There are two main solutions when it comes to generating power during an outage. The most commons is known as the portable generator. I won’t get into all of the details on these within this article but in short they give you temporary power for some of your appliances. Typically they cannot power your entire home. They also have to be manually setup each and every time your power goes out. This can be a hassle. Depending on the model you choose they can also be quite noisy and disruptive to your family or to your neighbors.
The other option to review is going with a standby generator. Standby generators can power your entire home and automatically turn on within a few seconds of your power going out. They are by far the easiest solution for power but they are also the most expensive. Typically you can spend anywhere from four to ten-thousand dollars on a standby generator and then you also have to pay for the installation which can cost just as much as the generator itself.
How Loud are Standby Systems?
A common question that we receive on standby generators is exactly how loud they are. Now, before I answer your question lets first look at the noise levels of a portable generator system.

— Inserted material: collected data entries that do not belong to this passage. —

-- ==== Sys2Proof/Machine/Burnisher.lean ====
section
/-! DEFINITION. The Burnisher (spec/18_inservice_test_live_change.md): sweeps, test units, and the power-cycling of a domain. -/

namespace Sys2Proof.Machine

/-- The units of a test, rising (R384). -/
def testUnits (t : Nat) : List (Nat × Nat) := (List.range ([24, 68, 2, 1, 8, 28].getD t 0)).map fun u => (t, u)

/-- A time in hours, 1 to 255, in ns; 0 acts as 1 (R385). -/
def hoursNs (h : Nat) : Nat := max 1 h * 3600000000000

namespace Dev

/-- IST_STATE.PERCENT follows the units done. -/
def sweepPercent (s : Dev) : Dev :=
  s.put Reg.IST_STATE.PERCENT ((s.ist.total - s.ist.left.length) * 100 / max 1 s.ist.total)

/-- Every unit of the sweep has run (R385). -/
def sweepEnd (s : Dev) : Dev :=
  if ¬ s.ist.sweeping ∨ s.ist.left ≠ [] ∨ s.ist.running.isSome then s
  else (({ s with ist := { s.ist with sweeping := false } }).put Reg.IST_STATE.BUSY 0).raise bIST 1 |>.inc Reg.IST_SWEEP_CNT.COUNT

/-- A sweep of the tests in `l` starts; the test engine's domain is switched on (R258, R385). -/
def sweepStart (s : Dev) (l : List Nat) : Dev :=
  let units := l.flatMap testUnits
  let s := { s with ist := { s.ist with left := units, total := units.length, sweeping := true, dueAt := if s.bit Reg.IST_CFG.EN then some (s.up + hoursNs (s.get Reg.IST_CFG.SWEEP_H)) else s.ist.dueAt } }
  (((s.put Reg.IST_STATE.BUSY 1).sweepPercent).plcDomOn 78 causeBurnisher).sweepEnd

/-- The tests that TEST_EN enables, rising. -/
def testsEnabled (s : Dev) : List Nat := (List.range 6).filter fun t => (s.get Reg.IST_CFG.TEST_EN).testBit t

/-- SWEEP_DUE: the units not run are skipped and the new sweep begins; in Doze it waits (R385, R391). -/
def sweepDue (s : Dev) : Dev :=
  match s.ist.dueAt with
  | none => s
  | some t =>
    if s.up < t ∨ s.pwr.phase ≠ .run ∨ ¬ s.bit Reg.IST_CFG.EN then s
    else
      let s := if s.ist.sweeping then ((s.ist.left.map (·.1)).eraseDups).foldl (fun s t => s.put (Reg.IST_RESULT.LAST t) 3) s else s
      s.sweepStart s.testsEnabled

/-- A write of IST_CMD: RUN_NOW starts a sweep at once unless one runs; with TEST_ONE it runs test TEST alone, and 6 and 7 have no effect (R385). -/
def istCmdWrite (s : Dev) (v : Word) : Dev :=
  if ¬ wbit v 31 ∨ s.ist.sweeping then s
  else if wbit v 30 then (if wfld v 0 3 < 6 then s.sweepStart [wfld v 0 3] else s)
  else s.sweepStart s.testsEnabled

/-! ### Conditions of the units (R384, R386) -/

/-- The eye scan of port `p` may run: on a ring port inside a quiet gap while the other ring is healthy, on an edge port as R80 gives. -/
def eyeAllowed (s : Dev) (p : Nat) : Bool :=
  if p < 4 then (s.inGap p).isSome && s.ringHealthy (1 - ringOf p)
  else (List.range 8).all fun c => !s.carriesScheduled p c || s.closedThrough p c s.now (s.now + 40000 * 65536)

/-- The starts of the present cycles of both rings. -/
def ringCycles (s : Dev) : List Nat := [0, 1].map fun r => s.now - (s.ringSchedule r).phase s.now

/-- No port of the other ring has been scanned in the present cycle of a ring (R386). -/
def otherRingRests (s : Dev) (p : Nat) : Bool :=
  match s.ist.scanned with
  | some (r, l) => Nat.ble 4 p || ringOf p == r || !(l.zip s.ringCycles).any fun e => e.1 == e.2
  | none => true

/-- A unit may start under its condition (R384). -/
def unitReady (s : Dev) (t u : Nat) : Bool :=
  match t with
  | 0 => !s.bankIn u && s.domOn (19 + u)
  | 1 => (s.pairFree u || s.pairState u == 2) && s.domOn (groupDom (u / 4)) && s.get (Reg.CEL_GRP_DVFS.FREQ_NOW (u / 4)) == 8
  | 2 =>
    let c := s.chn u
    s.chState u == chReady && c.waits.isEmpty && (s.rt1Next u).isNone && Nat.ble c.catchTill s.up && !s.bit (panicFld 0 u) && !s.bit (panicFld 1 u)
  | 3 => s.dct.queue.isEmpty
  | 4 => s.blockOn (bPRT u) && s.eyeAllowed u && s.otherRingRests u
  | _ => s.blockOn u

/-- What the Burnisher asks of the Rigger for a march test: the evacuation of a bank in service that R102 lets go, or the domain of a bank held off switched on (R252, R258, R384, R386). -/
def marchPrepare (s : Dev) (k : Nat) : Dev :=
  if s.bankIn k then
    if s.evacAllowed k then ({ s with ist := { s.ist with asked := s.ist.asked ||| 2 ^ k } }).evacBegin k causeBurnisher else s
  else if ¬ s.domOn (19 + k) then
    ({ s with ist := { s.ist with heldOff := s.ist.heldOff ||| 2 ^ k } }).plcDomOn (19 + k) causeBurnisher
  else s

/-- The unit waits to be run, by the sweep or by a power-cycle. -/
def unitWaits (s : Dev) (t u : Nat) : Bool := (s.ist.sweeping && s.ist.left.contains (t, u)) || (s.ist.cyclePhase == 4 && s.ist.cycle.contains (t, u))

/-- It is the unit's turn: no unit of an earlier test is left in the sweep, and no lower unit of the same test that could run (R385); a power-cycle's units have no order. -/
def unitTurn (s : Dev) (t u : Nat) : Bool :=
  s.ist.cycle.contains (t, u) || s.ist.left.all fun e => Nat.ble t e.1 && (e.1 != t || Nat.ble u e.2 || !s.unitReady t e.2)

/-- TEST_UNIT_START (R384). -/
def testUnitStart (s : Dev) (t u : Nat) : Dev :=
  if s.ist.running.isSome ∨ s.pwr.phase ≠ .run ∨ ¬ s.unitWaits t u ∨ ¬ s.unitTurn t u then s
  else
    let s := s.plcDomOn 78 causeBurnisher
    let s := s.when (t == 0) (·.marchPrepare u)
    if ¬ s.domOn 78 ∨ ¬ s.unitReady t u then s
    else
      let ist := { s.ist with running := some (t, u), startUp := s.up, left := s.ist.left.filter (· != (t, u)), cycle := s.ist.cycle.filter (· != (t, u)) }
      let ist := if t = 4 ∧ u < 4 then { ist with scanned := some (ringOf u, s.ringCycles) } else ist
      let s : Dev := { s with ist := ist }
      ((s.put (statusBit bIST 0) 1).put Reg.IST_STATE.TEST t).put Reg.IST_STATE.UNIT u

/-! ### Ends of the units (R384) -/

/-- The unit's result is recorded; `own` says the failure counts in its own source. -/
def testResult (s : Dev) (t u : Nat) (pass own : Bool) : Dev :=
  let s := s.put (Reg.IST_RESULT.LAST t) (if pass then 1 else 2)
  if pass then s
  else
    let s := (s.put (Reg.IST_RESULT.UNIT t) u).raise bIST 2
    if own then s
    else (s.put (Reg.IST_RESULT.FAIL_CNT t) (min 65535 (s.get (Reg.IST_RESULT.FAIL_CNT t) + 1))).fault bIST 0

/-- The end of a march test of bank `k` (R252, R384). -/
def marchEnd (s : Dev) (k : Nat) (pass : Bool) : Dev :=
  let bit := 2 ^ k
  let clear (m : Nat) : Nat := m &&& (2 ^ 24 - 1 - bit % 2 ^ 24)
  let asked := s.ist.asked.testBit k
  let held := s.ist.heldOff.testBit k
  let s := { s with ist := { s.ist with asked := clear s.ist.asked, heldOff := clear s.ist.heldOff } }
  if ¬ pass then { s with plc := { s.plc with faulty := s.plc.faulty ||| bit } }
  else
    let wasFaulty := s.plc.faulty.testBit k
    let s := { s with plc := { s.plc with faulty := clear s.plc.faulty }, retired := s.retired.filter fun g => g / 2048 != k }
    if held ∧ ¬ asked ∧ ¬ wasFaulty ∧ s.ist.cyclePhase ≠ 4 then s.plcDomOff (19 + k) causeBurnisher
    else s.bankBack k causeBurnisher

/-- The end of a golden run on pair `p` (R215, R250, R384). -/
def goldenEnd (s : Dev) (p : Nat) (pass : Bool) : Dev :=
  if pass then s.when (s.pairState p == 2) fun s => s.put (Reg.CEL_PAIR_STAT.TESTED p) 1
  else if s.pairState p = 0 then ((s.setPair p 2).put (Reg.CEL_PAIR_STAT.TESTED p) 0).spareRestore
  else s

/-- The end of a scrub of channel `ch` at block `pos`, with `corr` corrected errors (R328, R384). -/
def scrubEnd (s : Dev) (ch pos corr : Nat) (pass : Bool) : Dev :=
  let s := (s.put Reg.IST_SCRUB_POS.CH ch).put Reg.IST_SCRUB_POS.BLOCK pos
  let s := s.when (corr != 0) fun s => (s.incBy (Reg.MEM_ECC_CORR.COUNT ch) corr).raise bMEM 0
  if pass then s else (s.eccUncorr ch (ch * 0x2000000 + pos)).fault bIST 1

/-- The units of a power-cycle have run (R388). -/
def cycleEnd (s : Dev) : Dev :=
  if s.ist.cyclePhase = 4 ∧ s.ist.cycle = [] ∧ s.ist.running.isNone then
    (({ s with ist := { s.ist with cyclePhase := 0 } }).put Reg.IST_CYCLE.GO 0).raise bIST 3
  else s

/-- TEST_UNIT_END: `pass` as the test reports it; `a` and `b` are the eye's margins, `a` the scrub's block and `b` its corrected words, `a` the key slot found bad (R384). -/
def testUnitEnd (s : Dev) (pass : Bool) (a b : Nat) : Dev :=
  match s.ist.running with
  | none => s
  | some (t, u) =>
    if t = 0 ∧ s.up < s.ist.startUp + 1408000 then s
    else
      let s := ({ s with ist := { s.ist with running := none } }).put (statusBit bIST 0) 0
      let s := match t with
        | 0 => (s.testResult t u pass false).marchEnd u pass
        | 1 => (s.testResult t u pass false).goldenEnd u pass
        | 2 => (s.scrubEnd u (a % 0x2000000) b pass).testResult t u pass true
        | 3 =>
          let s := s.when (!pass) fun s => ({ s with keyBad := if s.keyBad.contains (a % 4096) then s.keyBad else s.keyBad ++ [a % 4096] }).graveFault bAUT 0
          s.testResult t u pass true
        | 4 =>
          let s := (s.put (Reg.IST_EYE.H_MARGIN u) a).put (Reg.IST_EYE.V_MARGIN u) b
          let ok := Nat.ble (s.get Reg.IST_EYE_LIMIT.H_MIN) (s.get (Reg.IST_EYE.H_MARGIN u)) && Nat.ble (s.get Reg.IST_EYE_LIMIT.V_MIN) (s.get (Reg.IST_EYE.V_MARGIN u))
          s.testResult t u ok false
        | _ => s.testResult t u pass false
      (s.sweepPercent.sweepEnd).cycleEnd

/-! ### Power-cycling a domain (R388) -/

/-- The domains that may be power-cycled. -/
def cycleDom (d : Nat) : Bool := (Nat.ble 19 d && Nat.ble d 42) || (Nat.ble 44 d && Nat.ble d 59) || d == 69 || d == 70

/-- Where a cell of group `g` may be moved: a pair of another group (R248). -/
def cycleTarget (s : Dev) (g c : Nat) : Option Nat :=
  if (s.pinTarget 0 c).isSome then none else (List.range 68).find? fun p => p / 4 != g && s.moveFits c p

/-- The Rigger can empty the domain without breaking R260. -/
def canEmpty (s : Dev) (d : Nat) : Bool :=
  if d ≤ 42 then !s.bankIn (d - 19) || s.evacAllowed (d - 19)
  else if d ≤ 59 then
    let g := d - 43
    let cells := s.groupCells g
    let own := ((groupPairs g).filter fun p => s.pairState p == 0).length
    cells.all (fun c => (s.cycleTarget g c).isSome) && Nat.ble (4 + own + cells.length) (s.get Reg.CEL_SPARES.SPARE_NOW)
  else
    let u := d - 69
    let jobs := s.unitJobs u
    jobs.all (fun j => (s.pinTarget 3 j).isNone) && Nat.ble (jobs.length + (s.unitJobs (1 - u)).length) 32

/-- The forced moves that empty the domain, as far as they can be made now: cells between two activations, jobs between transfers (R245, R388). -/
def emptyStep (s : Dev) (d : Nat) : Dev :=
  if d ≤ 42 then s.evacBegin (d - 19) causeBurnisher
  else if d ≤ 59 then
    (s.groupCells (d - 43)).foldl (fun s c =>
      match s.cycleTarget (d - 43) c with
      | some p => if (s.cell c).run.isNone then s.moveCell c p causeBurnisher false else s
      | none => s) s
  else
    (s.unitJobs (d - 69)).foldl (fun s j =>
      let u := 1 - (d - 69)
      if ¬ s.domOn (unitDom u) then s.plcDomOn (unitDom u) causeBurnisher
      else if s.jobIdle j then s.moveJob j u causeBurnisher
      else s) s

/-- POWER_CYCLE: a write of IST_CYCLE with GO names domain `d` (R388). -/
def powerCycle (s : Dev) (d : Nat) : Dev :=
  let s := s.put Reg.IST_CYCLE.DOM d
  let refuse (n : Nat) : Dev := s.put Reg.IST_CYCLE.REFUSE n
  if ¬ cycleDom d then refuse 1
  else if (s.pinTarget 4 d).isSome then refuse 2
  else if ¬ s.canEmpty d then refuse 3
  else if s.ist.running.isSome ∨ s.ist.cyclePhase ≠ 0 then refuse 4
  else
    let s := (s.put Reg.IST_CYCLE.REFUSE 0).put Reg.IST_CYCLE.GO 1
    let s := { s with ist := { s.ist with cyclePhase := if s.domOn d then 1 else 2, offAt := s.up, cycleDom := d } }
    s.when (s.domOn d) (·.emptyStep d)

/-- The domain under a power-cycle. -/
def cycling (s : Dev) (phase d : Nat) : Bool := s.ist.cyclePhase == phase && s.ist.cycleDom == d

/-- The domain has been emptied and switches off (R388 step 1). -/
def cycleOff (s : Dev) (d : Nat) : Dev :=
  let s := s.emptyStep d
  let empty : Bool := if d ≤ 42 then !s.bankIn (d - 19) else if d ≤ 59 then (groupPairs (d - 43)).all (fun p => s.pairState p != 1 && !s.pairReserved p) else (s.unitJobs (d - 69)).isEmpty
  if empty then
    let s := s.plcDomOff d causeBurnisher
    { s with ist := { s.ist with cyclePhase := 2, offAt := s.up } }
  else s

/-- The domain is on again: its units are to be tested (R388 step 3). -/
def cycleTests (s : Dev) (d : Nat) : Dev :=
  let units := if d ≤ 42 then [(0, d - 19)] else if d ≤ 59 then (groupPairs (d - 43)).map fun p => (1, p) else []
  ({ s with ist := { s.ist with cyclePhase := 4, cycle := units } }).cycleEnd

end Dev

/-- SWEEP_DUE (R385). -/
def execSweepDue (s : State) := devStep (fun d => d.atBlock bIST (·.sweepDue)) s
/-- RUN_NOW (R385). -/
def execRunNow (s : State) := devStep (fun d => d.hostGate bIST Reg.IST_CMD 0x80000000 (·.istCmdWrite 0x80000000)) s
/-- TEST_ONE (R385). -/
def execTestOne (test : Fin 8) (s : State) :=
  devStep (fun d => d.hostGate bIST Reg.IST_CMD (BitVec.ofNat 32 (0xC0000000 + test)) (·.istCmdWrite (BitVec.ofNat 32 (0xC0000000 + test)))) s
/-- TEST_UNIT_START (R384). -/
def execTestUnitStart (test : Fin 6) (unit : Fin 68) (s : State) := devStep (fun d => d.atBlock bIST (·.testUnitStart test unit)) s
/-- TEST_UNIT_END (R384). -/
def execTestUnitEnd (pass : Bool) (a b : Nat) (s : State) := devStep (fun d => d.atBlock bIST (·.testUnitEnd pass a b)) s
/-- POWER_CYCLE (R388). -/
def execPowerCycle (d : BitVec 7) (s : State) :=
  devStep (fun x => x.hostGate bIST Reg.IST_CYCLE (BitVec.ofNat 32 (0x80000000 + d.toNat)) (·.powerCycle d.toNat)) s

end Sys2Proof.Machine
end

There is a wide range here but most often you will see portable systems between seventy to one-hundred decibels. That one-hundred decibel volume is equivalent of a lawn mower or motorcycle running nearby. It is loud and disruptive. The seventy decibel volume isn’t as bad as it is about the sound of being inside a car going down the highway. There is noise there, but it is not all encompassing.
In many neighborhoods there are ordinances when it comes to noise levels. These are put in place to prevent disruptive noises from taking over the peacefulness of the area. Each neighborhood is different but typically anything over seventy decibels is seen as disruptive and will not be able to be run. If you are not in a neighborhood but are within city limits then you should also check your city’s laws to ensure that you are compliant. If you are out in the country though with no nearby neighbors then the only thing you need to worry about is the comfort of you and your family. If you can stand the sound of a motorcycle nearby then by all means go with it.
Ok folks, so now that we have some basic knowledge on generator decibel levels let us look at standby systems. From my research I have found that standby systems typically range between sixty-five to eighty decibels. There are of course models exceeding that level and falling below. Generac, one of the most popular standby manufacturers out there, has a 6462 Guardian model that comes in at fifty-eight decibels. This is equivalent to a normal conversation happening nearby. It is very quiet. There are other standby models out there, like the Briggs & Stratton 40450, that have decibel levels at seventy-five.
One thing to keep in mind here is that the quieter the machine the more expensive it will be. A quiet generator is a much desired feature and in order to achieve it you are going to have to pay more. This is why we see the Generac model as the quietest and the Briggs & Stratton as one of the loudest. Generac is seen as a premium brand name in the generator world. While Briggs & Stratton is just fine as well, they are not the premium product.
In conclusion folks it really depends on what you want and what your local laws and ordinances allow. You could go with a very loud portable generator system and have it sound like a motorcycle is running nearby. Or, you could shell out the cash and go for the ultra quiet Generac standby model. My suggestion is to go with the middle of the road approach and find a model that is right around sixty-five to seventy decibels. This will still give you an overall quiet machine but will also save you some money.